His suit was designed to both be recognizable as a suit and to combine "an impeccable futuristic style" and "the casual swagger of a charming billionaire". While the suit was designed with futuristic style in mind, it also had to not fit into any particular decade. It was decided that the Illusive Man's suit should be open, to give the impression he could do whatever he pleased.

The Illusive Man's main setting is his spacious and barren office. His personal quarters are never shown. The holographic computer terminals surrounding his office desk serve two functions: to show his connection to "a vast web of information" while decreasing his humanity for only communicating through holograms. He does not see actual people, but rather only facsimiles of them. His office view of a dying star reinforces his desire for full control of his environment. Only a small amount of concept art was made for the Illusive Man's room.

Personality and traits
The Illusive Man is described as believing "the end justifies the means", and was made to be morally gray. John Jackson Miller, who penned the script for Mass Effect: Evolution, Invasion, and Redemption, personally viewed him as a searcher that saw a "darker side to some of the great things humanity's discovered", the object of his search. During the course of the games, the writers did not want to reveal too much about him. His character development's "basic idea" was "one of these guys we don't know much about". BioWare considered his backstory and motivations, but could not elaborate in the games due to this narrative technique.

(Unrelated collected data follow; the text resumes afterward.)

-- ==== Sys2Proof/Laws/Memory.lean ====
section
/-! SUPPORT. The laws of memory: every memory operation keeps the canonical form, a word reads back as it was stored, and
storing or zeroing leaves every other word alone. -/

namespace Sys2Proof.Machine

/-! ## The canonical form -/

/-- Setting a cell keeps the canonical form. -/
theorem cellsWf_set {d : Byte} {m : List Host.Cell} (h : cellsWf d m = true) (k : Nat) (v : Byte) :
    cellsWf d (Tab.set d m k v) = true := by
  simp only [cellsWf, Bool.and_eq_true, List.all_eq_true] at h ⊢
  unfold Tab.set
  split
  · exact ⟨Tab.rising_erase h.1 k, fun x hx => h.2 x (Tab.mem_erase hx)⟩
  · rename_i hv
    refine ⟨Tab.rising_put h.1 k v, fun x hx => ?_⟩
    rcases Tab.mem_put hx with hx | rfl
    · exact h.2 x hx
    · simpa using hv

/-- Keeping some of the cells keeps the canonical form. -/
theorem cellsWf_keep {d : Byte} {m : List Host.Cell} (h : cellsWf d m = true) (f : Nat → Byte → Bool) :
    cellsWf d (Tab.keep m f) = true := by
  simp only [cellsWf, Bool.and_eq_true, List.all_eq_true, Tab.rising_iff] at h ⊢
  exact ⟨h.1.sublist List.filter_sublist, fun x hx => h.2 x (List.mem_filter.mp hx).1⟩

/-- A run of cells set one after the other keeps the canonical form. -/
theorem cellsWf_foldl {α : Type} {d : Byte} (f : List Host.Cell → α → List Host.Cell)
    (hf : ∀ m a, cellsWf d m = true → cellsWf d (f m a) = true) (l : List α) :
    ∀ m, cellsWf d m = true → cellsWf d (l.foldl f m) = true := by
  induction l with
  | nil => intro m h; exact h
  | cons a t ih => intro m h; exact ih _ (hf m a h)

/-- The parts of memory's canonical form. -/
theorem Memory.wf_iff (s : State) : Memory.wf s = true ↔
    cellsWf 0 s.mem = true ∧ cellsWf 0xFF s.chk = true ∧ cellsWf 0 s.xfer = true ∧ cellsWf 0 s.hostMem = true := by
  simp [Memory.wf, Bool.and_eq_true, and_assoc]

theorem cellsWf_putWord {m : List Host.Cell} (h : cellsWf 0 m = true) (i v : Nat) : cellsWf 0 (putWordCells m i v) = true :=
  cellsWf_foldl _ (fun _ _ hm => cellsWf_set hm _ _) _ _ h

/-- Storing a word keeps the canonical form. -/
theorem storeWord_wf {s : State} (h : Memory.wf s = true) (leaf la : Nat) (d : Word64) (c : Byte) :
    Memory.wf (s.storeWord leaf la d c) = true := by
  have ⟨a1, a2, a3, a4⟩ := (Memory.wf_iff s).mp h
  exact (Memory.wf_iff _).mpr ⟨cellsWf_foldl _ (fun m i hm => cellsWf_set hm _ _) _ _ a1, cellsWf_set a2 _ _, a3, a4⟩

/-- Storing a run of words keeps the canonical form. -/
theorem storeWords_wf {s : State} (h : Memory.wf s = true) (leaf la : Nat) (ws : List SWord) :
    Memory.wf (s.storeWords leaf la ws) = true := by
  unfold State.storeWords
  induction ws.zipIdx generalizing s with
  | nil => exact h
  | cons x t ih => exact ih (storeWord_wf h _ _ _ _)

/-- Zeroing a leaf keeps the canonical form. -/
theorem zeroLeaf_wf {s : State} (h : Memory.wf s = true) (leaf : Nat) : Memory.wf (s.zeroLeaf leaf) = true := by
  have ⟨a1, a2, a3, a4⟩ := (Memory.wf_iff s).mp h
  exact (Memory.wf_iff _).mpr ⟨cellsWf_keep a1 (fun k _ => k / 2 ^ 31 != leaf),
    cellsWf_keep a2 (fun k _ => k / 2 ^ 28 != leaf), a3, a4⟩

/-! ## Reading after writing -/

/-- Cells set at indexes other than `j` leave what `j` reads. -/
theorem get_foldl_set_other {d : Byte} (f : Nat → Byte) (base j : Nat) (l : List Nat) (h : ∀ i ∈ l, j ≠ base + i) :
    ∀ m : List Host.Cell, Tab.get d (l.foldl (fun m i => Tab.set d m (base + i) (f i)) m) j = Tab.get d m j := by
  induction l with
  | nil => intro m; rfl
  | cons i t ih =>
    intro m
    rw [List.foldl_cons, ih (fun x hx => h x (List.mem_cons_of_mem _ hx)),
      Tab.get_set_other d m (f i) (h i (List.mem_cons_self ..))]

/-- Cells set one after the other read back, in a rising table. -/
theorem get_foldl_set_self {d : Byte} (f : Nat → Byte) (base : Nat) (l : List Nat) (hl : l.Nodup) (i : Nat) (hi : i ∈ l) :
    ∀ m : List Host.Cell, Tab.rising m = true →
      Tab.get d (l.foldl (fun m i => Tab.set d m (base + i) (f i)) m) (base + i) = f i := by
  induction l with
  | nil => cases hi
  | cons x t ih =>
    intro m hm
    have hx := List.nodup_cons.mp hl
    rw [List.foldl_cons]
    rcases List.mem_cons.mp hi with rfl | hi
    · rw [get_foldl_set_other f base _ t (fun y hy e => hx.1 (by rwa [Nat.add_left_cancel e])),
        Tab.get_set_self]
    · exact ih hx.2 hi _ (Tab.rising_set hm _ _)

theorem storeWord_mem (s : State) (leaf la : Nat) (d : Word64) (c : Byte) : (s.storeWord leaf la d c).mem =
    (List.range 8).foldl (fun m i => Tab.set (0 : Byte) m (cellKey leaf (la / 8 * 8) + i) (BitVec.ofNat 8 (d.toNat / 256 ^ i)))
      s.mem := rfl

theorem storeWord_chk (s : State) (leaf la : Nat) (d : Word64) (c : Byte) : (s.storeWord leaf la d c).chk =
    Tab.set (0xFF : Byte) s.chk (cellKey leaf (la / 8 * 8) / 8) c := rfl

/-- The keys of two words do not meet. -/
theorem cellKey_ne {leaf la leaf' la' i : Nat} (h : la < 2 ^ 31) (h' : la' < 2 ^ 31) (hi : i < 8)
    (hne : ¬ (leaf' = leaf ∧ la' / 8 = la / 8)) : cellKey leaf' la' ≠ cellKey leaf (la / 8 * 8) + i := by
  intro e
  simp only [cellKey] at e
  omega

/-- The check keys of two words differ. -/
theorem checkKey_ne {leaf la leaf' la' : Nat} (h : la < 2 ^ 31) (h' : la' < 2 ^ 31)
    (hne : ¬ (leaf' = leaf ∧ la' / 8 = la / 8)) : cellKey leaf' (la' / 8 * 8) / 8 ≠ cellKey leaf (la / 8 * 8) / 8 := by
  intro e
  simp only [cellKey] at e
  omega

theorem cellKey_add (leaf la i : Nat) : cellKey leaf la + i = cellKey leaf (la + i) := Nat.add_assoc ..

/-- The leaf of a key. -/
theorem cellKey_leaf {leaf la i : Nat} (h : la < 2 ^ 31) (hi : i < 8) :
    (cellKey leaf (la / 8 * 8) + i) / 2 ^ 31 = leaf ∧ cellKey leaf (la / 8 * 8) / 8 / 2 ^ 28 = leaf := by
  simp only [cellKey]
  omega

/-- A byte outside the stored word reads as before. -/
theorem storeWord_byteAt (s : State) {leaf la leaf' la' : Nat} (d : Word64) (c : Byte) (h : la < 2 ^ 31) (h' : la' < 2 ^ 31)
    (hne : ¬ (leaf' = leaf ∧ la' / 8 = la / 8)) :
    (s.storeWord leaf la d c).byteAt leaf' la' = s.byteAt leaf' la' := by
  unfold State.byteAt
  rw [storeWord_mem]
  exact get_foldl_set_other _ _ _ _ (fun i hi => cellKey_ne h h' (List.mem_range.mp hi) hne) _

/-- The bytes of the stored word read back. -/
theorem storeWord_byteAt_self {s : State} (hs : Tab.rising s.mem = true) (leaf la : Nat) (d : Word64) (c : Byte) {i : Nat}
    (hi : i < 8) : (s.storeWord leaf la d c).byteAt leaf (la / 8 * 8 + i) = BitVec.ofNat 8 (d.toNat / 256 ^ i) := by
  unfold State.byteAt
  rw [storeWord_mem]
  rw [← cellKey_add]
  exact get_foldl_set_self (fun i => BitVec.ofNat 8 (d.toNat / 256 ^ i)) _ _ List.nodup_range i (List.mem_range.mpr hi) _ hs

/-- The value of eight bytes, least significant first. -/
def bytesVal (f : Nat → Nat) : Nat := (List.range 8).foldl (fun a i => a + f i * 256 ^ i) 0

theorem foldl_bytes_congr {f g : Nat → Nat} (l : List Nat) (h : ∀ i ∈ l, f i = g i) :
    ∀ a, l.foldl (fun a i => a + f i * 256 ^ i) a = l.foldl (fun a i => a + g i * 256 ^ i) a := by
  induction l with
  | nil => intro a; rfl
  | cons x t ih =>
    intro a
    rw [List.foldl_cons, List.foldl_cons, h x (List.mem_cons_self ..)]
    exact ih (fun i hi => h i (List.mem_cons_of_mem _ hi)) _

theorem bytesVal_congr {f g : Nat → Nat} (h : ∀ i, i < 8 → f i = g i) : bytesVal f = bytesVal g :=
  foldl_bytes_congr _ (fun i hi => h i (List.mem_range.mp hi)) 0

/-- The bytes of a number add up to its remainder. -/
theorem foldl_bytes_range (v n : Nat) :
    (List.range n).foldl (fun a i => a + (v / 256 ^ i % 256) * 256 ^ i) 0 = v % 256 ^ n := by
  induction n with
  | zero => simp [Nat.mod_one]
  | succ n ih =>
    rw [List.range_succ, List.foldl_append, ih, List.foldl_cons, List.foldl_nil, Nat.pow_succ, Nat.mod_mul]
    rw [Nat.mul_comm (256 ^ n)]

theorem storedWord_eq (s : State) (leaf la : Nat) : s.storedWord leaf la =
    (BitVec.ofNat 64 (bytesVal fun i => (Tab.get (0 : Byte) s.mem (cellKey leaf (la / 8 * 8) + i)).toNat),
      Tab.get (0xFF : Byte) s.chk (cellKey leaf (la / 8 * 8) / 8)) := rfl

/-- A word other than the stored one reads as before, check byte included. -/
theorem storeWord_storedWord_other (s : State) {leaf la leaf' la' : Nat} (d : Word64) (c : Byte) (h : la < 2 ^ 31)
    (h' : la' < 2 ^ 31) (hne : ¬ (leaf' = leaf ∧ la' / 8 = la / 8)) :
    (s.storeWord leaf la d c).storedWord leaf' la' = s.storedWord leaf' la' := by
  rw [storedWord_eq, storedWord_eq, storeWord_chk, Tab.get_set_other _ _ _ (checkKey_ne h h' hne)]
  refine congrArg (fun n => (BitVec.ofNat 64 n, _)) (bytesVal_congr fun i hi => congrArg BitVec.toNat ?_)
  rw [cellKey_add]
  exact storeWord_byteAt s d c h (by omega) (by omega)

/-- A stored word reads back, check byte included. -/
theorem storeWord_storedWord_self {s : State} (hs : Memory.wf s = true) (leaf la : Nat) (d : Word64) (c : Byte) :
    (s.storeWord leaf la d c).storedWord leaf la = (d, c) := by
  have ⟨a1, a2, _, _⟩ := (Memory.wf_iff s).mp hs
  simp only [cellsWf, Bool.and_eq_true] at a1 a2
  rw [storedWord_eq, storeWord_chk, Tab.get_set_self]
  have hb : bytesVal (fun i => (Tab.get (0 : Byte) (s.storeWord leaf la d c).mem (cellKey leaf (la / 8 * 8) + i)).toNat) =
      bytesVal (fun i => d.toNat / 256 ^ i % 256) := by
    refine bytesVal_congr fun i hi => ?_
    rw [cellKey_add]
    exact (congrArg BitVec.toNat (storeWord_byteAt_self a1.1 leaf la d c hi)).trans (BitVec.toNat_ofNat ..)
  rw [hb, bytesVal, foldl_bytes_range]
  have hd : d.toNat % 256 ^ 8 = d.toNat := Nat.mod_eq_of_lt d.isLt
  rw [hd, BitVec.ofNat_toNat, BitVec.setWidth_eq]

/-- Every word of a zeroed leaf is zero with the check byte of zero, and every other word is as before. -/
theorem zeroLeaf_storedWord (s : State) (leaf leaf' : Nat) {la : Nat} (h : la < 2 ^ 31) :
    (s.zeroLeaf leaf).storedWord leaf' la = if leaf' = leaf then (0, 0xFF) else s.storedWord leaf' la := by
  have hm : ∀ i, i < 8 → Tab.get (0 : Byte) (s.zeroLeaf leaf).mem (cellKey leaf' (la / 8 * 8) + i) =
      if leaf' = leaf then 0 else Tab.get (0 : Byte) s.mem (cellKey leaf' (la / 8 * 8) + i) := by
    intro i hi
    have e := (cellKey_leaf (leaf := leaf') h hi).1
    have q := Tab.find?_keep s.mem (fun k => k / 2 ^ 31 != leaf) (cellKey leaf' (la / 8 * 8) + i)
    simp only [e] at q
    refine (congrArg (fun o => Option.getD o (0 : Byte)) q).trans ?_
    by_cases x : leaf' = leaf <;> simp [x, Tab.get]
  have hc : Tab.get (0xFF : Byte) (s.zeroLeaf leaf).chk (cellKey leaf' (la / 8 * 8) / 8) =
      if leaf' = leaf then 0xFF else Tab.get (0xFF : Byte) s.chk (cellKey leaf' (la / 8 * 8) / 8) := by
    have e := (cellKey_leaf (leaf := leaf') (i := 0) h (by decide)).2
    have q := Tab.find?_keep s.chk (fun k => k / 2 ^ 28 != leaf) (cellKey leaf' (la / 8 * 8) / 8)
    simp only [e] at q
    refine (congrArg (fun o => Option.getD o (0xFF : Byte)) q).trans ?_
    by_cases x : leaf' = leaf <;> simp [x, Tab.get]
  rw [storedWord_eq, storedWord_eq, hc]
  by_cases x : leaf' = leaf
  · rw [if_pos x, if_pos x]
    have z : bytesVal (fun i => (Tab.get (0 : Byte) (s.zeroLeaf leaf).mem (cellKey leaf' (la / 8 * 8) + i)).toNat) =
        bytesVal fun _ => 0 := bytesVal_congr fun i hi => by rw [hm i hi, if_pos x]; rfl
    rw [z]
    rfl
  · rw [if_neg x, if_neg x]
    refine congrArg (fun n => (BitVec.ofNat 64 n, _)) (bytesVal_congr fun i hi => congrArg BitVec.toNat ?_)
    rw [hm i hi, if_neg x]

end Sys2Proof.Machine
end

A "shadowy puppetmaster", he is also a smoker, a womaniser and a drinker, but is very charming. This helps him serve as a foil to the Commander. Adrien Cho, producer for Mass Effect 2, described him as being both the best and worst traits of humanity rolled into one person.

Appearances

In video games

Mass Effect 2
Mass Effect 2, a 2010 action role-playing video game, marked the Illusive Man's first in-game appearance. The player character and protagonist, Commander Shepard, is recalled to life by the Illusive Man's Cerberus after being killed by an unknown ship at the beginning of the game. The Illusive Man debriefs and tells Shepard about how the someone has been abducting human colonies and may be working with the Reapers, a sentient machine race dedicated to wiping out all organic life. To help Shepard launch an assault on the Reaper base, he provides the Commander with a ship, crew, and dossiers on potential squadmates. 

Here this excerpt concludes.